Permisionarios de rutas tradicionales impiden por la fuerza el ingreso de nuevas unidades, mientras la ciudadanía clama por un servicio digno y accesible
De la Redacción
El Buen Tono
Córdoba, Ver.- Mientras en Córdoba se mantiene la polémica por el cobro ilegal de $12 pesos en el transporte público, colonias como Fredepo Colorines viven una crisis de movilidad aún más grave: los vecinos, hastiados por las tarifas abusivas y el mal servicio, han solicitado el ingreso de la línea Metro, única opción que consideran confiable y accesible.
Sin embargo, las líneas tradicionales que operan en la zona han respondido con un boicot organizado, impidiendo a través de intimidación y hasta actos de violencia que Metro incremente su presencia, en lo que usuarios ya califican como “mafia transportista”.
De acuerdo con testimonios recabados por esta redacción y una llamada realizada por una vecina a las oficinas de Metro, cuya grabación fue obtenida por ese medio, las otras líneas “no los dejan trabajar” a los choferes de Metro.

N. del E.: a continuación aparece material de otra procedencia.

-- ==== Sys2Proof/Machine/EngOps.lean ====
section
/-!
DEFINITION. The engine's instructions (table "Instruction set", R154 to R162, R171 to R175, R183 to R199, R500). Each row's
operands are the context, the stall cycles it meets (R178, R180), and the words in which its reads find a single-bit or a
double-bit error.
-/

namespace Sys2Proof.Machine

/-! ### Executing one instruction -/

/-- The frame-buffer words that an LDF reads (R162). -/
def ldfKeys (w : Nat) : List Nat :=
  if immBit w 11 then [] else
    let i := 32 * immBits w 5 4 + immBits w 0 5
    [eccKey 4 (2 * i), eccKey 4 (2 * i + 1)]

/-- The import-buffer word of signal `sig`, if context `c` imports it. -/
def State.importKey (s : State) (c sig : Nat) : List Nat :=
  match (s.ctx c).imports.findIdx? (fun x => x == sig) with
  | some i => [eccKey 5 (64 * c + i)]
  | none => []

/-- The words whose poisoning makes an instruction a context fault: its own fetch, an SOS's coefficients, slots and input, an LDF's
record and subtrahend (R182). -/
def State.faultReads (s : State) (c : Nat) : List Nat :=
  let w := s.ins c
  let n := immBits w 18 4 + 1
  let k := s.schF c (immBits w 14 2)
  let sets : List Nat := if immBit w 16 then [immBits w 0 14 + k.region * n, immBits w 0 14 + k.desired * n] else [immBits w 0 14]
  [eccKey 1 (R.PROG (s.insAddr c))] ++
  (if insOp w = 0x0D then
    sets.flatMap (fun b => (List.range (6 * n)).map (fun i => eccKey 0 (R.COEF b 0 + 4 * i)))
      ++ (List.range (4 * n)).map (fun i => eccKey 2 (R.SLOT (insB w) 0 + 4 * i)) ++ s.importKey c (insA w)
   else if insOp w = 0x01 then ldfKeys w ++ (s.signalsRead c).flatMap (s.importKey c)
   else [])

/-- Every word of a store or an import buffer that an instruction reads: its signals and a tracker's two slots beside these (R180). -/
def State.insReads (s : State) (c : Nat) : List Nat :=
  let w := s.ins c
  s.faultReads c ++ (s.signalsRead c).flatMap (s.importKey c)
    ++ (if insOp w = 0x15 then (List.range 8).map (fun i => eccKey 2 (R.SLOT (insB w) 0 + 4 * i)) else [])

/-- The instruction of context `c` has spent `cyc` table cycles and `stall` more on its lane (R449). -/
def State.insSpent (s : State) (c cyc stall : Nat) : State :=
  let f := s.fr c
  let s1 := (s.laneCycles 0 f.lane c cyc).laneCycles 3 f.lane c stall
  s1.setFr c { s1.fr c with cycles := f.cycles + cyc + stall }

/-- The instruction of context `c` completes after `cyc` table cycles and `stall` more (R178, R447, R449). -/
def State.insDone (s : State) (c cyc stall tag : Nat) : State :=
  let f := s.fr c
  let e := c + 2 ^ 6 * s.insAddr c + 2 ^ 19 * insOp (s.ins c) + 2 ^ 25 * f.lane + 2 ^ 28 * ((cyc + stall) % 2 ^ 16)
    + 2 ^ 44 * (f.cycles % 2 ^ 16) + 2 ^ 64 * tag + 2 ^ 96 * f.index
  let r := (s.insSpent c cyc stall).psRetire c e f.plan
  let places := match r.2 with
    | some h => f.samples ++ [h]
    | none => f.samples
  r.1.setFr c { r.1.fr c with pc := f.pc + 1, samples := places }

/-- Execute the next instruction of context `c` if it runs and the opcode is `op`. A poisoned fetch, SOS read or LDF read is a context
fault and the instruction does nothing (R182); another instruction takes a poisoned word as it stands. -/
def State.instruct (s : State) (c op stall : Nat) (one two : List Nat) (cyc tag : Nat) (body : State → State) : Out :=
  if !(s.live && 1 ≤ c && c < 64 && (s.fr c).phase == .running && !s.programDone c && insOp (s.ins c) == op && s.mayRun c) then .next s
  else
    let reads := s.insReads c
    let s1 := (one.filter (fun k => reads.contains k)).foldl (fun t k => t.eccSingle k true) s
    let hit := two.filter (fun k => reads.contains k)
    let s2 := hit.foldl State.eccDouble s1
    let faults := (s.faultReads c).any (fun k => s2.poisonedAt k)
    let s3 := ite' (!hit.isEmpty) s2 (s2.eccCover (fun d => faults && d == c))
    if faults then .next ((s3.insSpent c cyc stall).contextFault c)
    else .next ((body s3).insDone c cyc stall tag)

/-! ### Moves and arithmetic -/

/-- NOP. -/
def execNop (c stall : Nat) (one two : List Nat) (s : State) : Out := s.instruct c 0x00 stall one two 1 0 id

/-- A reserved opcode acts as NOP, sets satf and counts in op_err (table "Instruction set"). -/
def execReservedOpcode (c stall : Nat) (one two : List Nat) (s : State) : Out :=
  let op := insOp (s.ins c)
  if 0x18 ≤ op then s.instruct c op stall one two 1 0 (fun t => t.opFault c) else .next s

/-- The field an LDF names, if it is bound to the context's frame source (R162). -/
def State.ldfField (s : State) (c : Nat) : Option Int :=
  let w := s.ins c
  let f := s.fr c
  if immBit w 11 then
    (f.inputs.find? (fun p => p.1 == immBits w 0 6)).map (fun p => (p.2.toNat : Int))
  else
    (f.records.find? (fun p => p.1 == 32 * immBits w 5 4 + immBits w 0 5)).map (fun p =>
      let r := p.2
      let k := immBits w 9 2
      if k = 0 then (r % 2 ^ 16 : Nat) else if k = 1 then (r / 2 ^ 16 % 2 ^ 20 : Nat)
      else if k = 2 then (r / 2 ^ 36 % 2 ^ 24 : Nat) else (r / 2 ^ 60 % 16 : Nat))

/-- LDF (R162): dst ← field, or field − A. -/
def execLdf (c stall : Nat) (one two : List Nat) (s : State) : Out :=
  s.instruct c 0x01 stall one two 2 0 (fun t =>
    let w := t.ins c
    let sub := immBit w 12
    match t.ldfField c with
    | none => (t.opFault c).wr c (insDst w) 0
    | some v => (t.readAll c (t.signalsRead c)).wr c (insDst w) (if sub then v - t.opA c else v))

/-- dst ← f(A, B) through sat32, B an operand or the immediate (R159). -/
def State.binary (s : State) (c : Nat) (f : Int → Int → Int) : State :=
  let w := s.ins c
  (s.readAll c (s.signalsRead c)).wr c (insDst w) (f (s.opA c) (s.opB c))

/-- ADD. -/
def execAdd (c stall : Nat) (one two : List Nat) (s : State) : Out :=
  s.instruct c 0x02 stall one two 1 0 (fun t => t.binary c (fun a b => a + b))

/-- SUB. -/
def execSub (c stall : Nat) (one two : List Nat) (s : State) : Out :=
  s.instruct c 0x03 stall one two 1 0 (fun t => t.binary c (fun a b => a - b))

/-- shr_round(A × B, s) with s = imm[5:0]; B is a signal (R159). -/
def State.product (s : State) (c : Nat) : Int :=
  let w := s.ins c
  shrRound (s.opnd c (insA w) * s.opnd c (insB w)) (immBits w 0 6)

/-- MUL. -/
def execMul (c stall : Nat) (one two : List Nat) (s : State) : Out :=
  s.instruct c 0x04 stall one two 2 0 (fun t =>
    let w := t.ins c
    (t.readAll c (t.signalsRead c)).wr c (insDst w) (t.product c))

/-- MAC: dst is read as an operand too (R158). -/
def execMac (c stall : Nat) (one two : List Nat) (s : State) : Out :=
  s.instruct c 0x05 stall one two 2 0 (fun t =>
    let w := t.ins c
    (t.readAll c (t.signalsRead c)).wr c (insDst w) (t.opnd c (insDst w) + t.product c))

/-- dst ← f(A) through sat32. -/
def State.unary (s : State) (c : Nat) (f : Int → Int) : State :=
  let w := s.ins c
  (s.readAll c (s.signalsRead c)).wr c (insDst w) (f (s.opA c))

/-- NEG. -/
def execNeg (c stall : Nat) (one two : List Nat) (s : State) : Out :=
  s.instruct c 0x06 stall one two 1 0 (fun t => t.unary c (fun a => -a))

/-- ABS. -/
def execAbs (c stall : Nat) (one two : List Nat) (s : State) : Out :=
  s.instruct c 0x07 stall one two 1 0 (fun t => t.unary c (fun a => (a.natAbs : Int)))

/-- MIN. -/
def execMin (c stall : Nat) (one two : List Nat) (s : State) : Out :=
  s.instruct c 0x08 stall one two 1 0 (fun t => t.binary c (fun a b => min a b))

/-- MAX. -/
def execMax (c stall : Nat) (one two : List Nat) (s : State) : Out :=
  s.instruct c 0x09 stall one two 1 0 (fun t => t.binary c (fun a b => max a b))

/-- SAT's effect: clamping counts as saturation; lower above upper is an operand fault that gives lower. -/
def State.satOp (s : State) (c : Nat) : State :=
  let w := s.ins c
  let a := s.opA c
  let lo := s.opnd c (insB w)
  let hi := s.opnd c (insB w + 1)
  let s1 := s.readAll c (s.signalsRead c)
  if hi < lo then (s1.opFault c).wr c (insDst w) lo
  else
    let v := max lo (min a hi)
    (ite' (v != a) s1 (s1.satFlag c)).wr c (insDst w) v

/-- SAT. -/
def execSat (c stall : Nat) (one two : List Nat) (s : State) : Out :=
  s.instruct c 0x0A stall one two 1 0 (fun t => t.satOp c)

/-- A relation of CMP; 6 and 7 act as 0. -/
def cmpRel (r : Nat) (a b : Int) : Bool :=
  if r = 1 then a != b else if r = 2 then a < b else if r = 3 then a ≤ b else if r = 4 then b < a else if r = 5 then b ≤ a else a == b

/-- CMP. -/
def execCmp (c stall : Nat) (one two : List Nat) (s : State) : Out :=
  s.instruct c 0x0B stall one two 1 0 (fun t =>
    t.binary c (fun a b => ((cmpRel (immBits (t.ins c) 16 3) a b).toNat : Int)))

/-- SEL: dst ← A if the predicate signal is not zero, else B. -/
def execSel (c stall : Nat) (one two : List Nat) (s : State) : Out :=
  s.instruct c 0x0C stall one two 1 0 (fun t =>
    let w := t.ins c
    let p := immBits w 0 12
    (t.readAll c (t.signalsRead c)).wr c (insDst w) (if t.opnd c p != 0 then t.opnd c (insA w) else t.opnd c (insB w)))

/-! ### Sections and schedules -/

/-- Add a slot's saturation and a set's line to the frame (R153, R175, R188). -/
def State.sectionSat (s : State) (c slot : Nat) (sets : List Nat) : State :=
  let f := s.fr c
  let lines := sets.filterMap (fun i => s.coefLine c i)
  (s.satFlag c).setFr c { s.fr c with sat := f.sat ++ [slot], satLines := f.satLines ++ lines }

/-- One section of context `c` on slot `slot`: set `o`, or a fade from `o` to `n` at frame `j` of 2^k. Answers the state and the
output (R154, R188). -/
def State.sectionStep (s : State) (c slot o : Nat) (fade : Option (Nat × Nat × Nat)) (x : Int) : State × Int :=
  let ro := s.sectionRaw c o slot x
  let r : Int × Bool × List Nat := match fade with
    | none => (sat32 ro, saturates ro, [o])
    | some (n, j, k) =>
      let rn := s.sectionRaw c n slot x
      let v := sat32 ro + shrRound ((sat32 rn - sat32 ro) * (j : Int)) k
      (sat32 v, saturates ro || saturates rn || saturates v, [o, n])
  let x1 := s.slotW c slot 0
  let y1 := s.slotW c slot 2
  let s1 := (((s.setSlotW c slot 1 x1).setSlotW c slot 0 x).setSlotW c slot 3 y1).setSlotW c slot 2 r.1
  (if r.2.1 then s1.sectionSat c slot r.2.2 else s1, r.1)

/-- The cascade: section `i` takes the output of section i − 1 (R155). -/
def State.cascade (s : State) (c slot o : Nat) (fade : Option (Nat × Nat × Nat)) (x : Int) : Nat → State × Int
  | 0 => (s, x)
  | n + 1 =>
    let r := s.sectionStep c slot o fade x
    r.1.cascade c (slot + 1) (o + 1) (fade.map (fun f => (f.1 + 1, f.2))) r.2 n

/-- The number of sections of an SOS. -/
def sosN (w : Nat) : Nat := immBits w 18 4 + 1

/-- Whether an SOS is an operand fault (R500). -/
def State.sosFault (s : State) (c : Nat) : Bool :=
  let w := s.ins c
  let i := 4 * c + immBits w 14 2
  let n := sosN w
  let regions := if immBit w 16 then s.schNa i * s.schNb i else 1
  !s.ownsSlots c (insB w) n || (immBit w 16 && !tbit s.eng.schPresent i)
    || 12287 < immBits w 0 14 + (regions - 1) * n + n - 1

/-- The first coefficient set an SOS uses, and its fade (R183, R188). -/
def State.sosSets (s : State) (c : Nat) : Nat × Option (Nat × Nat × Nat) :=
  let w := s.ins c
  let b := immBits w 0 14
  let n := sosN w
  let k := immBits w 14 2
  let x := s.schF c k
  if !immBit w 16 then (b, none)
  else (b + x.region * n, if x.fading then some (b + x.desired * n, x.j, s.schXf (4 * c + k)) else none)

/-- The cycles of an SOS: 4 + 7n, 6 + 16n while crossfading, its row's maximum as an operand fault (R176, R178, R500): of a
scheduled SOS 6 + 16n, else 4 + 8n (DESIGN CHOICE, log entry 29). -/
def State.sosCycles (s : State) (c : Nat) : Nat :=
  let w := s.ins c
  let n := sosN w
  if s.sosFault c then (if immBit w 16 then 6 + 16 * n else 4 + 8 * n)
  else if (s.sosSets c).2.isSome then 6 + 16 * n else 4 + 7 * n

/-- SOS's effect. -/
def State.sosOp (s : State) (c : Nat) : State :=
  let w := s.ins c
  if s.sosFault c then s.opFault c
  else
    let q := s.sosSets c
    let r := (s.readAll c (s.signalsRead c)).cascade c (insB w) q.1 q.2 (s.opA c) (sosN w)
    r.1.wr c (insDst w) r.2

/-- SOS (R155). -/
def execSos (c stall : Nat) (one two : List Nat) (s : State) : Out :=
  s.instruct c 0x0D stall one two (s.sosCycles c) (s.coefTag c (s.sosSets c).1) (fun t => t.sosOp c)

/-- SCHED's effect: new indices of the signal axes from the committed ones, dst ← the region they form (R185, R500). -/
def State.schedOp (s : State) (c : Nat) : State :=
  let w := s.ins c
  let k := immBits w 0 2
  let i := 4 * c + k
  if !tbit s.eng.schPresent i then s.opFault c
  else
    let a := s.get (R.ENG_SCH_CFG_src_a i) == 1
    let b := s.get (R.ENG_SCH_CFG_src_b i) == 1
    let old := tget s.eng.schIdx i (0, 0)
    let hy (j : Nat) : Int := signed 32 (s.frameGet c (R.ENG_SCH_HYST_hyst i j))
    let ia := if a then axisIndex old.1 (s.opnd c (insA w)) (s.schBps c i false) (hy 0) (s.schNa i) else old.1
    let ib := if b then axisIndex old.2 (s.opnd c (insB w)) (s.schBps c i true) (hy 1) (s.schNb i) else old.2
    let s1 := s.readAll c (s.signalsRead c)
    let s2 := s1.setFr c { s1.fr c with newIdx := tset (s1.fr c).newIdx k (ia, ib) }
    s2.wr c (insDst w) (s.regionOf i ia ib (s.fr c).plan : Nat)

/-- SCHED (R185). -/
def execSched (c stall : Nat) (one two : List Nat) (s : State) : Out :=
  s.instruct c 0x0E stall one two 6 0 (fun t => t.schedOp c)

/-- MINSEL (R191, R500): A enters the group; the working values are untouched. -/
def execMinsel (c stall : Nat) (one two : List Nat) (s : State) : Out :=
  s.instruct c 0x0F stall one two 2 0 (fun t =>
    let w := t.ins c
    let g := immBits w 0 4
    if !((t.members g).any (fun m => t.memberIs g m c)) then t.opFault c
    else
      let t1 := t.readAll c (t.signalsRead c)
      t1.setFr c { t1.fr c with minsel := (t1.fr c).minsel ++ [(g, t.opA c)] })

/-! ### Transforms (R160, R161) -/

/-- Write consecutive signals. -/
def State.wrVec (s : State) (c dst : Nat) : List Int → State
  | [] => s
  | v :: r => (s.wr c dst v).wrVec c (dst + 1) r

En la conversación, una empleada de la empresa reconoce: “no se mandan los autobuses porque las otras líneas no los dejan trabajar a los compañeros… otra línea se peleó con un compañero del Metro”. El conflicto escaló a tal grado que, según relata un audio de la dirigencia vecinal, a uno de los conductores le rompieron el espejo retrovisor y fue amenazado, lo que lo llevó a no volver a prestar servicio en la zona.
Frente a este panorama, los habitantes de Colorines se ven forzados a esperar horas o pagar $12 a líneas que, además, niegan el servicio a adultos mayores, como reportó una usuaria la mañana de este 7 de enero. “El servicio de Metro es mucho mejor… los otros cierran las puertas a personas mayores, no quieren cobrar medios pasajes, sus unidades están sucias y los choferes son descorteses”, explicó la vecina durante la llamada.